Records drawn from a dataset
/-- Write the element at a position of those that a command has yet to write. -/
def performOut (r : CryRun) (c : Nat) (t : Team) (j : Nat) : CryRun :=
  match r.q.outs[j]? with
  | some o => putOut { r with q := { r.q with outs := r.q.outs.eraseIdx j } } c t o
  | none => r

/-- Write every element that a command has yet to write, in order. -/
def performOuts (c : Nat) (t : Team) : Nat → CryRun → CryRun
  | 0, r => r
  | n + 1, r => performOuts c t n (performOut r c t 0)

/-- Elements as bytes of a number. -/
def packWords (size : Nat) : List Nat → Nat
  | [] => 0
  | x :: xs => x % 2 ^ (8 * size) + 2 ^ (8 * size) * packWords size xs

/-! ### Feeds (R267, R272) -/

/-- Add a vector to an entry (R267). -/
def addEntry (b : CryBank) (e : Nat) (xs : List Word) : CryBank :=
  let b := { b with sum := (List.range xs.length).foldl (fun t d =>
    tabSet t (e * 128 + d) (rne32 (fvAdd .rne (val32 (tabGet t (e * 128 + d) 0)) (val32 (xs.getD d 0))).1) 0) b.sum }
  if cntAt b e = 0xFFFFFFFF then { b with csat := true } else { b with cnt := tabSet b.cnt e (cntAt b e + 1) 0 }

/-- The nearest valid entry and its distance; ties go to the lower index. -/
def nearest (b : CryBank) (xs : List Word) : Option (Nat × Word) :=
  let l1 := bit b.word.toNat 9
  (validEntries b).foldl (fun best e =>
    let d := dist l1 xs (centroid b e xs.length)
    match best with
    | none => some (e, d)
    | some (_, d') => if distLt d d' then some (e, d) else best) none

/-- Whether a value is a NaN or an infinity. -/
def notFinite (w : Word) : Bool := match val32 w with | .fin _ _ _ => false | _ => true

/-- Drop a vector. -/
def dropVec (b : CryBank) : CryBank := { b with dropc := satInc b.dropc, drp := true }

/-- Feed one vector (R267); `raw` is it in the input format. Whether the feed stops. -/
def feedVec (r : CryRun) (c : Nat) (xs : List Word) (raw k : Nat) : CryRun × Bool :=
  if xs.any notFinite then (r.bank c fun b => { b with rejc := satInc b.rejc, rej := true }, false)
  else
    let r := checkRows r c (List.range 256)
    let b := bankOf r.s c
    let near := nearest b xs
    let free := (List.range (cryUsable r.s c)).find? fun e => !b.valid.contains e
    match near, free with
    | some (e, d), _ =>
      if distWithin d b.radius then (r.bank c fun b => addEntry b e xs, false)
      else match free with
        | some f => (r.bank c fun b => setEntry b f 1 xs, false)
        | none =>
          match cryPol b.word with
          | 0 => (r.bank c fun b => addEntry b e xs, false)
          | p => full r b p
    | none, some f => (r.bank c fun b => setEntry b f 1 xs, false)
    | none, none => full r b (if cryPol b.word = 0 then 1 else cryPol b.word)
where
  /-- The full policy of a vector that no entry takes. -/
  full (r : CryRun) (b : CryBank) (p : Nat) : CryRun × Bool :=
    match p with
    | 3 =>
      if b.splc.toNat < cryScap b.word then
        ((r.slot (b.spill.toNat + b.splc.toNat * 512) xs.length (cryElem b.word) raw).bank c fun b =>
          { b with splc := satInc b.splc, spl := true }, false)
      else (r.bank c fun b => { dropVec b with spov := true }, false)
    | 2 => ((r.bank c fun b => { b with flt := true }).err 0x08 k, true)
    | _ => (r.bank c dropVec, false)

/-- Feed vector k of a command from the elements read: one with an uncorrectable error is skipped (R272). -/
def feedUnit (r : CryRun) (c : Nat) (els : List PW) (k : Nat) : CryRun × Bool :=
  let w := (bankOf r.s c).word
  if els.any (·.bad) then (r.err 0x05 k, false)
  else feedVec r c (els.map fun x => if cryF32 w then x.val else BitVec.ofNat 32 (x.val.toNat * 65536)) (packWords (cryElem w) (els.map (·.val.toNat))) k

/-! ### Merges (R268, R273) -/

/-- The closest pair of valid entries; ties go to the lowest i, then the lowest j. -/
def closestPair (b : CryBank) : Option (Nat × Nat) :=
  let l1 := bit b.word.toNat 9
  let dim := cryDim b.word
  let es := validEntries b
  let ps := es.flatMap fun i => (es.filter fun j => decide (i < j)).map fun j => (i, j)
  (ps.foldl (fun best p =>
    let d := dist l1 (centroid b p.1 dim) (centroid b p.2 dim)
    match best with
    | none => some (p, d)
    | some (_, d') => if distLt d d' then some (p, d) else best) none).map (·.1)

/-- One merge step (R268). -/
def mergeStep (b : CryBank) : Option CryBank :=
  match closestPair b with
  | none => none
  | some (i, j) =>
    let t := (cntAt b i).toNat + (cntAt b j).toNat
    let b := { b with sum := (List.range (cryDim b.word)).foldl (fun m d =>
      tabSet m (i * 128 + d) (rne32 (fvAdd .rne (val32 (sumAt b i d)) (val32 (sumAt b j d))).1) 0) b.sum }
    let b := { b with cnt := tabSet b.cnt i (BitVec.ofNat 32 (min t 0xFFFFFFFF)) 0, csat := b.csat || decide (0xFFFFFFFF < t) }
    some (clearEntry b j)

/-- Merge steps while more than `t` entries are valid, at most k: no more than 255 can be made. -/
def mergeTo (b : CryBank) (t : Nat) : Nat → CryBank
  | 0 => b
  | k + 1 => if (validEntries b).length ≤ t then b else match mergeStep b with
    | some b => mergeTo b t k
    | none => b

/-- Perform `crymg` with a limit of steps and a target. -/
def mergeRun (r : CryRun) (c t k : Nat) : CryRun :=
  let n := (bankOf r.s c).valid.length
  if k = 0 ∨ n ≤ max t 1 then r
  else (checkRows r c (List.range 256)).bank c fun b => mergeTo b (max t 1) (min k 255)

/-! ### Reads and writes of entries (R274, R275) -/

/-- A value rounded to BF16 (R274). -/
def toBf16 (w : Word) : Nat := (roundF .bf16 .rne false false 0 (val32 w)).bits

/-- The bytes of a slot of `cryrd` for an entry, and how many. -/
def crySlot (b : CryBank) (what : CryWhat) (bf : Bool) (e : Nat) : Nat × Nat :=
  let dim := cryDim b.word
  let vec (xs : List Word) : Nat × Nat := if bf then (packWords 2 (xs.map toBf16), 2 * dim) else (packWords 4 (xs.map (·.toNat)), 4 * dim)
  let zero : List Word := List.replicate dim 0
  match what with
  | .cnt => ((if b.valid.contains e then (cntAt b e).toNat else 0), 4)
  | .cent => vec (if b.valid.contains e then centroid b e dim else zero)
  | .sum => vec (if b.valid.contains e then (List.range dim).map fun d => sumAt b e d else zero)

/-- The snapshot of `cryrd` (R274): the slots it has yet to write, and the number of valid entries of the range. A count is in
no row. -/
def readEntries (r : CryRun) (c : Nat) (what : CryWhat) (bf cmp : Bool) (base first count stride : Nat) : CryRun × Nat :=
  let range := (List.range count).map (· + first)
  let r := if what = .cnt then r else checkRows r c range
  let b := bankOf r.s c
  let es := range.filter fun e => !cmp || b.valid.contains e
  let r := (es.zip (List.range count)).foldl (fun r p =>
    let v := crySlot b what bf p.1
    let size := if bf then 2 else 4
    r.slot (base + p.2 * stride) (v.2 / size) size v.1) r
  (r, (range.filter fun e => b.valid.contains e).length)

/-- Write entry first + i of `crywr` from the elements read, its count the first; each element in error makes a late fault, and the
entry is left as it was (R275). -/
def writeUnit (r : CryRun) (c : Nat) (els : List PW) (offs : List Nat) (e : Nat) : CryRun :=
  match (els.zip offs).filter fun x => x.1.bad with
  | x :: xs => (x :: xs).foldl (fun r x => r.err 0x05 x.2) r
  | [] =>
    match els with
    | [] => r
    | n :: xs => r.bank c fun b => if n.val = 0 then clearEntry b e else setEntry b e n.val (xs.map (·.val))

/-- The status word (R276). -/
def cryStatus (b : CryBank) : Word :=
  let f (x : Bool) (n : Nat) : Nat := if x then 2 ^ n else 0
  BitVec.ofNat 32 (b.valid.length * 256 + f b.csat 6 + f b.spov 5 + f b.flt 4 + f b.spl 3 + f b.drp 2 + f b.rej 1 + f b.cfg 0)

/-- The value a selector of `cryst` reads. -/
def cryValue (b : CryBank) (sel : Nat) : Word :=
  match sel with
  | 0 => cryStatus b | 1 => b.dropc | 2 => b.splc | 3 => b.rejc | 4 => b.word | _ => b.radius

/-- A bank after `crycfg` (R270). -/
def cfgBank (b : CryBank) (keep : Bool) (word radius : Word) (spill : BitVec 21) : CryBank :=
  let b := if keep && b.cfg then b else clearBank b
  { b with cfg := true, word := word, radius := radius, spill := spill }

/-! ### Bank order (R271) -/

/-- Write the result of a command to its group. -/
def cryResult (s : State) (c : Nat) (q : CryCmd) (v : Word) : State :=
  modGroup s c q.slot fun g => writeW g q.split q.d 0 v false

/-- End the command at the head of bank order: late faults, one arrival, and the group may finish. -/
def endCry (r : CryRun) (c : Nat) : State :=
  let q := r.q
  let team := match groupAt r.s c q.slot with | some g => g.team | none => 0
  let s := q.errs.foldl (fun s e => lateFault s c q.slot q.pc 0 e.1 e.2) r.s
  let s := arriveCode s team q.bar .team (!q.errs.isEmpty)
  settle (modCore s c fun k => { k with cryq := k.cryq.filter fun p => p.id != q.id }) c q.slot

/-- Perform the commands at the head of bank order that access no memory; each is removed. -/
def cryLight (s : State) (c : Nat) : Nat → State
  | 0 => s
  | n + 1 =>
    match (coreAt s c).cryq with
    | [] => s
    | q :: _ =>
      match q.kind with
      | .cfg keep word radius spill =>
        cryLight (endCry ⟨modBank s c fun b => cfgBank b keep word radius (spill.setWidth 21), q⟩ c) c n
      | .cl => cryLight (endCry ⟨modBank s c clearBank, q⟩ c) c n
      | .st sel => cryLight (endCry ⟨cryResult s c q (cryValue (bankOf s c) sel), q⟩ c) c n
      | _ => s

/-- Perform every light command at the head. -/
def cryDrain (s : State) (c : Nat) : State := cryLight s c ((coreAt s c).cryq.length)

/-- Vectors or entries that a command reads. -/
def cryUnits : CryKind → Nat
  | .fd _ n _ => n
  | .wr _ _ count _ _ => count
  | _ => 0

/-- Elements of one of them: a vector's, or a count with its sum's. -/
def cryPer (b : CryBank) : CryKind → Nat
  | .wr _ _ _ _ _ => cryDim b.word + 1
  | _ => cryDim b.word

/-- Offset and size of element d of vector or entry k (R272, R275). -/
def cryEl (b : CryBank) (kind : CryKind) (k d : Nat) : Nat × Nat :=
  match kind with
  | .fd base _ stride => (base + k * stride + d * cryElem b.word, cryElem b.word)
  | .wr base _ _ stride counts => (if d = 0 then counts + 4 * k else base + k * stride + 4 * (d - 1), 4)
  | _ => (0, 4)

/-- Read element j of a command, unless it has been read or its sector is absent (R68, R272). -/
def readCryEl (c n : Nat) (t : Team) (r : CryRun) (j : Nat) : CryRun :=
  let b := bankOf r.s c
  let per := cryPer b r.q.kind
  let x := cryEl b r.q.kind (j / per) (j % per)
  if cryUnits r.q.kind * per ≤ j ∨ (tabFind r.q.got j).isSome ∨ !rangePresent r.s n c x.1 x.2 then r
  else
    let v := spRead r.s t c x.1 x.2
    { r with q := { r.q with got := tabPut r.q.got j ⟨BitVec.ofNat 32 v.val, v.bad⟩ } }

/-- The elements of vector or entry k, once all have been read. -/
def cryUnit (b : CryBank) (q : CryCmd) (k : Nat) : Option (List PW) :=
  (List.range (cryPer b q.kind)).mapM fun d => tabFind q.got (k * cryPer b q.kind + d)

■ DIRECTIONS FOR THIS TASK ■
Your task for the entries above: copy exactly the span starting with the line with "let size := if bf then 2 else 4" and going on through the line with "entry is left as it was (R275). -/", both lines included, and nothing else.

■ ANSWER BOX ■
    let size := if bf then 2 else 4
    r.slot (base + p.2 * stride) (v.2 / size) size v.1) r
  (r, (range.filter fun e => b.valid.contains e).length)

/-- Write entry first + i of `crywr` from the elements read, its count the first; each element in error makes a late fault, and the
entry is left as it was (R275). -/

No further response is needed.